Like other photographers from Africa (Lakin Ongunbanwo, Vivian Sassen, Athi Patra Ruga) Mareli Lal enjoys the freedom of photography as a medium vested in but independent of fashion. Fashion photography has become an art historical trove of image-making techniques. The work of the French photographer, Guy Bourdin from the 1960s first fused fashion photography with narrative, provocation and style, de-constructing the representation of glamour and establishing the idea of product as secondary to the role of the image. This was a mantel taken up by other artists like Ouka Leele who grew to prominence in the 1980s in Spain. Today, Lal’s photographic art sits comfortably in a contemporary zeitgeist of women photographers from around the world who use the colour, narrative and forms of fashion photography to tell personal stories: Isabelle Wenzel (Germany), Brooke Didenato (New York), Jess Bonham (London), Christa VD Niet (Netherlands) and Flora Borsi (Hungary). In contrast to the more visceral critique of consumerism by earlier women artists like Cindy Sherman or Barbara Kruger, this new wave of female image-makers are women who have emerged from a world already saturated with stock-image identities and product prescribed ideals of beauty. Their critique is not one from before the explosion of media but from a psyche built within an image-saturated world. Their response to contemporary consumerism is to seek a place of play within the gilded cage.

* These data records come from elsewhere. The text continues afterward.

-- ==== Sys2Proof/Machine/Dispatch.lean ====
section
/-! DEFINITION. One arm per instruction: its meaning (30_encoding.md R97, R98), run with PC already advanced (R96). -/

namespace Sys2Proof.Machine

def exec (i : Instr) (s : State) : Host.Outcome State Fault Refusal :=
  match i with
  | .cls => Sys2Proof.Machine.execCls s
  | .ret => Sys2Proof.Machine.execRet s
  | .sys nnn => Sys2Proof.Machine.execSys nnn s
  | .jp nnn => Sys2Proof.Machine.execJp nnn s
  | .call nnn => Sys2Proof.Machine.execCall nnn s
  | .seVxKk x kk => Sys2Proof.Machine.execSeVxKk x kk s
  | .sneVxKk x kk => Sys2Proof.Machine.execSneVxKk x kk s
  | .seVxVy x y => Sys2Proof.Machine.execSeVxVy x y s
  | .ldVxKk x kk => Sys2Proof.Machine.execLdVxKk x kk s
  | .addVxKk x kk => Sys2Proof.Machine.execAddVxKk x kk s
  | .ldVxVy x y => Sys2Proof.Machine.execLdVxVy x y s
  | .orVxVy x y => Sys2Proof.Machine.execOrVxVy x y s
  | .andVxVy x y => Sys2Proof.Machine.execAndVxVy x y s
  | .xorVxVy x y => Sys2Proof.Machine.execXorVxVy x y s
  | .addVxVy x y => Sys2Proof.Machine.execAddVxVy x y s
  | .subVxVy x y => Sys2Proof.Machine.execSubVxVy x y s
  | .shrVxVy x y => Sys2Proof.Machine.execShrVxVy x y s
  | .subnVxVy x y => Sys2Proof.Machine.execSubnVxVy x y s
  | .shlVxVy x y => Sys2Proof.Machine.execShlVxVy x y s
  | .sneVxVy x y => Sys2Proof.Machine.execSneVxVy x y s
  | .ldI nnn => Sys2Proof.Machine.execLdI nnn s
  | .jpV0 nnn => Sys2Proof.Machine.execJpV0 nnn s
  | .rnd x kk => Sys2Proof.Machine.execRnd x kk s
  | .drw x y n => Sys2Proof.Machine.execDrw x y n s
  | .skp x => Sys2Proof.Machine.execSkp x s
  | .sknp x => Sys2Proof.Machine.execSknp x s
  | .ldVxDt x => Sys2Proof.Machine.execLdVxDt x s
  | .ldVxK x => Sys2Proof.Machine.execLdVxK x s
  | .ldDtVx x => Sys2Proof.Machine.execLdDtVx x s
  | .ldStVx x => Sys2Proof.Machine.execLdStVx x s
  | .addIVx x => Sys2Proof.Machine.execAddIVx x s
  | .ldFVx x => Sys2Proof.Machine.execLdFVx x s
  | .ldBVx x => Sys2Proof.Machine.execLdBVx x s
  | .ldMemVx x => Sys2Proof.Machine.execLdMemVx x s
  | .ldVxMem x => Sys2Proof.Machine.execLdVxMem x s

end Sys2Proof.Machine
end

And gilded that cage may be with the multitude of global influences currently at play. As curator Filippo Maggia notes in a forward to the exhibition Asian Dub Photography held in Modena in 2009, there is no reason for the West and the East to be considered separately anymore. Globalisation is a flowing system of references, contaminations, reciprocal attractions, conflicts, dominations, contrasts and references. ‘There are many Wests and many different Easts,’ he observes. And all is exchanged in ‘redundant, relentless, incessant ways’ like a harmonious clamour shaped by an ‘inexplicable equilibrium.’ I cite Ikebana as a reference for Lal’s arranged forms in full recognition of this infiltration of a Japanese practice within a globalised visual economy. Despite being a largely sealed off society, Japan remains a prominent exporter of sophisticated technologies and young fashion. The Ikebana reference seems appropriate in that Lal’s photographs are primarily about space and objects. The female form emerges as one of the elements at play in the staged manipulation of abstracted forms. There is a seductive simplicity in Lal’s abstracted compositions that merge the surrealist and realist body fragment with architecture, colour and texture.

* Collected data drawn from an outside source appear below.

/-- A block of bytes read after its range check: it faults with UNWRITTEN, but inside memory. -/
theorem of_readBytes {s : State} {a n : Nat} {k : List Byte → Except Fault State} (hrange : n = 0 ∨ a + n ≤ memSize)
    (hk : ∀ bs, ReadsFirst s [] (k bs)) : ReadsFirst s [] (s.readBytes a n >>= k) := by
  cases hb : s.readBytes a n with
  | ok bs => exact hk bs
  | error f =>
    obtain ⟨j, hj, hlacks, rfl⟩ := State.readBytes_error hb
    exact done fun c hc => ⟨a + j, (Fault.unwritten.inj hc).symm, by omega, by cases hc; exact hlacks⟩

end ReadsFirst

/-! ### The run state through the writes of a rule -/

@[simp] theorem State.skipIf_run (s : State) (c : Bool) : (s.skipIf c).run = s.run := by rw [State.skipIf_eq]

@[simp] theorem State.commit_run (s : State) (x : Nibble) (r : Byte) (f : Option Byte) : (s.commit x r f).run = s.run := by
  rw [s.commit_onlyV x r f]

@[simp] theorem State.setFlag_run (s : State) (f : Option Byte) : (s.setFlag f).run = s.run := by rw [s.setFlag_onlyV f]

@[simp] theorem State.setRegs_run (bs : List Byte) (s : State) (k : Nat) : (s.setRegs k bs).run = s.run := by
  rw [State.setRegs_onlyV bs s k]

/-! ### The instructions -/

open ReadsFirst

/-- Every instruction is a rule that reads the registers `registerReads` lists, in that order, before anything else. -/
theorem exec_readsFirst (i : Instr) (s : State) : ∃ r, exec i s = finish i s r ∧ ReadsFirst s (registerReads i) r := by
  cases i with
  | cls => exact ⟨.ok _, rfl, of_ok rfl⟩
  | sys nnn => exact ⟨.ok _, rfl, of_ok rfl⟩
  | jp nnn => exact ⟨.ok _, rfl, of_ok rfl⟩
  | ldVxKk x kk => exact ⟨.ok _, rfl, of_ok rfl⟩
  | rnd x kk => exact ⟨.ok _, rfl, of_ok rfl⟩
  | ldI nnn => exact ⟨.ok _, rfl, of_ok rfl⟩
  | ldVxK x =>
    simp only [exec, execLdVxK]
    split
    · exact ⟨.ok _, rfl, of_ok rfl⟩
    · exact ⟨.ok _, rfl, of_ok rfl⟩
  | ret =>
    refine ⟨_, rfl, of_check (fun c h => nomatch (State.pop_error h).2) ?_⟩
    rintro ⟨a, u⟩ hp
    obtain ⟨-, -, -, hu⟩ := State.pop_ok hp
    exact of_ok (by rw [hu]; rfl)
  | call nnn =>
    refine ⟨_, rfl, of_check (fun c h => nomatch (State.push_error h).2) fun u hp => ?_⟩
    obtain ⟨-, -, -, -, hu⟩ := State.push_ok hp
    exact of_ok (by rw [hu]; rfl)
  | jpV0 nnn => exact ⟨_, rfl, of_readV fun _ => of_ok rfl⟩
  | seVxKk x kk => exact ⟨_, rfl, of_readV fun _ => of_ok (s.skipIf_run _)⟩
  | sneVxKk x kk => exact ⟨_, rfl, of_readV fun _ => of_ok (s.skipIf_run _)⟩
  | seVxVy x y => exact ⟨_, rfl, of_readV fun _ => of_readV fun _ => of_ok (s.skipIf_run _)⟩
  | sneVxVy x y => exact ⟨_, rfl, of_readV fun _ => of_readV fun _ => of_ok (s.skipIf_run _)⟩
  | addVxKk x kk => exact ⟨_, rfl, of_readV fun _ => of_ok (s.commit_run x _ _)⟩
  | ldVxVy x y => exact ⟨_, rfl, of_readV fun _ => of_ok rfl⟩
  | orVxVy x y => exact ⟨_, rfl, of_readV fun _ => of_readV fun _ => of_ok (s.commit_run x _ _)⟩
  | andVxVy x y => exact ⟨_, rfl, of_readV fun _ => of_readV fun _ => of_ok (s.commit_run x _ _)⟩
  | xorVxVy x y => exact ⟨_, rfl, of_readV fun _ => of_readV fun _ => of_ok (s.commit_run x _ _)⟩
  | addVxVy x y => exact ⟨_, rfl, of_readV fun _ => of_readV fun _ => of_ok (s.commit_run x _ _)⟩
  | subVxVy x y => exact ⟨_, rfl, of_readV fun _ => of_readV fun _ => of_ok (s.commit_run x _ _)⟩
  | subnVxVy x y => exact ⟨_, rfl, of_readV fun _ => of_readV fun _ => of_ok (s.commit_run x _ _)⟩
  | shrVxVy x y => exact ⟨_, rfl, of_readV fun _ => of_ok (s.commit_run x _ _)⟩
  | shlVxVy x y => exact ⟨_, rfl, of_readV fun _ => of_ok (s.commit_run x _ _)⟩
  | ldFVx x => exact ⟨_, rfl, of_readV fun _ => of_ok rfl⟩
  | ldDtVx x => exact ⟨_, rfl, of_readV fun _ => of_ok rfl⟩
  | ldStVx x => exact ⟨_, rfl, of_readV fun _ => of_ok rfl⟩
  | ldVxDt x => exact ⟨_, rfl, of_readDt fun _ => of_ok rfl⟩
  | addIVx x => exact ⟨_, rfl, of_readI fun _ => of_readV fun _ => of_ok rfl⟩
  | skp x => exact ⟨_, rfl, of_readV fun _ => of_keyNumber fun _ => of_ok (s.skipIf_run _)⟩
  | sknp x => exact ⟨_, rfl, of_readV fun _ => of_keyNumber fun _ => of_ok (s.skipIf_run _)⟩
  | ldBVx x => exact ⟨_, rfl, of_readV fun _ => of_readI fun _ => of_checkRange fun _ => of_ok rfl⟩
  | ldMemVx x => exact ⟨_, rfl, of_readI fun _ => of_readRegs fun _ => of_checkRange fun _ => of_ok rfl⟩
  | ldVxMem x =>
    exact ⟨_, rfl, of_readI fun _ => of_checkRange fun hrange => of_readBytes hrange fun _ => of_ok (by simp)⟩
  | drw x y n =>
    exact ⟨_, rfl, of_readV fun _ => of_readV fun _ => of_readI fun _ => of_checkRange fun hrange =>
      of_readBytes hrange fun _ => of_ok (by simp)⟩

end Sys2Proof.Machine
end

section
/-! Under `RESET_POLICY = Zero` no cell ever holds `⊥` (10_state.md R47, 60_exceptions.md R238). -/

namespace Sys2Proof.Machine

theorem Cell.isHeld_iff {w : Nat} {c : Cell w} : c.isHeld = true ↔ c ≠ .unwritten := by
  cases c <;> simp [Cell.isHeld]

/-- V holds values throughout exactly when no general register is unwritten. -/
theorem State.v_all_isHeld {s : State} : s.v.toList.all Cell.isHeld = true ↔ ∀ x : Nibble, ¬s.lacks (.v x) := by
  rw [List.all_eq_true]
  constructor
  · intro h x
    exact Cell.isHeld_iff.mp (h (s.reg x) (by simp [State.reg]))
  · intro h c hc
    obtain ⟨k, hk, rfl⟩ := List.getElem_of_mem hc
    have hk16 : (BitVec.ofNat 4 k).toNat = k := by rw [BitVec.toNat_ofNat]; simp at hk; omega
    have hreg : s.reg (BitVec.ofNat 4 k) = s.v.toList[k] := by simp [State.reg, hk16]
    exact Cell.isHeld_iff.mpr (hreg ▸ h (BitVec.ofNat 4 k))

theorem State.allHeld_iff {s : State} :
    s.allHeld = true ↔ s.config.resetPolicy = .zero ∧ (∀ x : Nibble, ¬s.lacks (.v x)) ∧ ¬s.lacks .i ∧ ¬s.lacks .dt ∧
      s.st ≠ .unwritten := by
  simp only [State.allHeld, Bool.and_eq_true, beq_iff_eq, State.v_all_isHeld, Cell.isHeld_iff, State.lacks, and_assoc, ne_eq]

/-- Under `RESET_POLICY = Zero` every byte of memory holds a value (R69). -/
theorem State.byteAt_ne_unwritten {s : State} (hzero : s.config.resetPolicy = .zero) {a : Nat} (ha : a < memSize) :
    s.byteAt a ≠ .unwritten := by
  simp only [State.byteAt, Memory.read]
  cases Memory.find a s.mem with
  | some b => simp
  | none => by_cases hfont : a < 80 <;> simp [Memory.unlisted, hfont, ha, hzero, Cell.atConstruction]

/-- Where every register holds a value under the zero policy, so does every cell there is. -/
theorem State.not_lacks_of_allHeld {s : State} (h : s.allHeld = true) {c : CellName} (hc : ∀ a, c = .mem a → a < memSize) :
    ¬s.lacks c := by
  obtain ⟨hzero, hv, hi, hdt, -⟩ := State.allHeld_iff.mp h
  cases c with
  | v x => exact hv x
  | i => exact hi
  | dt => exact hdt
  | mem a => exact State.byteAt_ne_unwritten hzero (hc a rfl)

/-- A step that takes no value back keeps every register held. -/
theorem KeepsValues.allHeld {s t : State} (hst : KeepsValues s t) (h : s.allHeld = true) : t.allHeld = true := by
  obtain ⟨hzero, hv, hi, hdt, hsound⟩ := State.allHeld_iff.mp h
  exact State.allHeld_iff.mpr ⟨hst.config ▸ hzero, fun x => mt (hst.cell _) (hv x), mt (hst.cell _) hi,
    mt (hst.cell _) hdt, mt hst.st hsound⟩

/-! ### No step crashes with UNWRITTEN -/

theorem mem_notMem_registerReads (i : Instr) (a : Nat) : .mem a ∉ registerReads i := by
  cases i <;> simp [registerReads, registerBlock]

/-- No crash record the block holds names UNWRITTEN. -/
def State.noUnwrittenCrash (s : State) : Prop := ∀ rec : CrashRecord, s.run = .crashed rec → rec.cause ≠ .unwritten

theorem State.noUnwrittenCrash_of_safe {s : State} (h : s.safe = true) : s.noUnwrittenCrash := by
  intro rec hrun
  simp [State.safe, hrun] at h

theorem State.noUnwrittenCrash_of_run {s t : State} (h : s.noUnwrittenCrash) (hrun : t.run = s.run) : t.noUnwrittenCrash := by
  intro rec ht
  exact h rec (hrun ▸ ht)

theorem State.noUnwrittenCrash_takeFault {s : State} {f : Fault} {pc0 : Word} {opcode : Option Word}
    (hf : ∀ c, f ≠ .unwritten c) : (s.takeFault f pc0 opcode).noUnwrittenCrash := by
  intro rec hrun
  rw [State.takeFault_run, RunState.crashed.injEq] at hrun
  subst hrun
  cases f with
  | unwritten c => exact absurd rfl (hf c)
  | _ => exact fun h => nomatch h

/-- An instruction begun where every cell holds a value does not crash with UNWRITTEN: a rule that completes leaves the
run state alone, and one that has read its registers finds every byte of memory it reads. -/
theorem exec_noUnwrittenCrash {i : Instr} {s t : State} (hheld : s.allHeld = true) (hs : s.noUnwrittenCrash)
    (h : exec i s = .next t) : t.noUnwrittenCrash := by
  obtain ⟨r, hexec, hreads⟩ := exec_readsFirst i s
  have hsettles : SettlesIn s r := hreads.settles fun c hc =>
    State.not_lacks_of_allHeld hheld fun a ha => absurd (ha ▸ hc) (mem_notMem_registerReads i a)
  rcases finish_cases (hexec ▸ h) with rfl | ⟨f, rfl, rfl⟩
  · exact State.noUnwrittenCrash_of_run hs hsettles
  · refine State.noUnwrittenCrash_takeFault fun c hc => ?_
    obtain ⟨a, rfl, ha, hlacks⟩ := hsettles c hc
    exact State.byteAt_ne_unwritten (State.allHeld_iff.mp hheld).1 ha hlacks

/-- The fetch reads inside memory only, where every byte holds a value. -/
theorem State.fetch_not_unwritten {s : State} (hheld : s.allHeld = true) {f : Fault} (h : s.fetch = .error f) (c : CellName) :
    f ≠ .unwritten c := by
  have hbyte : ∀ a, a < 4095 → s.byteAt a ≠ .unwritten := fun _ => State.byteAt_ne_unwritten (State.allHeld_iff.mp hheld).1
  rcases State.fetch_error h with ⟨-, rfl⟩ | ⟨hr, hlacks, -⟩ | ⟨hr, -, hlacks, -⟩
  · exact fun h => nomatch h
  · exact absurd hlacks (hbyte _ (by omega))
  · exact absurd hlacks (hbyte _ hr)

theorem State.cycle_noUnwrittenCrash {s t : State} (hheld : s.allHeld = true) (hs : s.noUnwrittenCrash)
    (h : s.cycle = .next t) : t.noUnwrittenCrash := by
  rcases State.cycle_cases h with ⟨f, hfetch, rfl⟩ | ⟨op, i, -, -, h⟩ | ⟨op, e, -, -, rfl⟩
  · exact State.noUnwrittenCrash_takeFault (State.fetch_not_unwritten hheld hfetch)
  · exact exec_noUnwrittenCrash (s := s.setPc (s.pc + 2)) hheld hs h
  · exact hs

/-- The CPU's exit crashes nothing. -/
theorem State.exit_noUnwrittenCrash {s : State} (hs : s.noUnwrittenCrash) : s.exit.noUnwrittenCrash := by
  simp only [State.exit]
  split
  · exact fun rec hrun => nomatch hrun
  · exact hs

/-- No request of the host crashes the block. -/
theorem hostStep_noUnwrittenCrash {e : AgentStep} {s t : State} (he : e.byHost = true) (hs : s.noUnwrittenCrash)
    (h : agentStep e s = .next t) : t.noUnwrittenCrash := by
  cases e with
  | exec _ | exit | tick => cases he
  | keyWrite _ | keyDown _ | keyUp _ | readDisplay | readStatus => cases h; exact hs
  | loadProgram bytes =>
    cases h
    simp only [State.loadProgram]
    split
    · split
      · exact fun rec hrun => nomatch hrun
      · exact hs
    · exact hs
  | start =>
    cases h
    simp only [State.start]
    split
    · exact fun rec hrun => nomatch hrun
    · exact fun rec hrun => nomatch hrun
    · exact hs
  | stop =>
    cases h
    simp only [State.stop]
    split
    · exact fun rec hrun => nomatch hrun
    · exact hs

theorem step_noUnwrittenCrash {s t : State} (hheld : s.allHeld = true) (hs : s.noUnwrittenCrash) (h : step s = .next t) :
    t.noUnwrittenCrash := by
  obtain ⟨u, hinputs, hu⟩ := step_cases h
  have hheldU : u.allHeld = true := (KeepsValues.of_frame (by rw [hinputs])).allHeld hheld
  have hsU : u.noUnwrittenCrash := State.noUnwrittenCrash_of_run hs (by rw [hinputs])
  rcases hu with ⟨-, h⟩ | rfl | rfl | rfl | ⟨e, -, -, -, he, h⟩
  · exact State.cycle_noUnwrittenCrash hheldU hsU h
  · exact hsU
  · exact State.exit_noUnwrittenCrash hsU
  · exact hsU
  · exact hostStep_noUnwrittenCrash he hsU h

/-- Settles O59: every step keeps the values there are (`KeepsValues.of_step`), so no read of a step begun where all
cells hold one finds `⊥`. -/
theorem zeroPolicyNeverUnwritten : Obligations.ZeroPolicyNeverUnwritten := by
  intro s t hheld h
  have hheldT : t.allHeld = true := (KeepsValues.of_step h).allHeld hheld
  refine ⟨hheldT, fun a ha => ?_, fun rec hsafe => step_noUnwrittenCrash hheld (State.noUnwrittenCrash_of_safe hsafe) h rec⟩
  exact Cell.isHeld_iff.mpr (State.byteAt_ne_unwritten (State.allHeld_iff.mp hheldT).1 ha)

The emotional intimacy of the female body is a form that Lal carefully employs in a visioning of the ‘unseen structures’ of her world. In the overt structuring of her photographic staging, Lal hints at a conflicting narrative bound up with pervading perceptions within media and aesthetics. The era of the female gaze has done much to liberate young female photographers by creating viewers receptive to the challenges such a gaze invokes, but the logic of this gaze remains contained within a systemic globalisation. Mareli Lal treads in the territory of many international photographers but recognises this site of play as an ambiguous geography held by an ‘inexplicable equilibrium’ and seductive harmony amidst the clamour of globalised culture.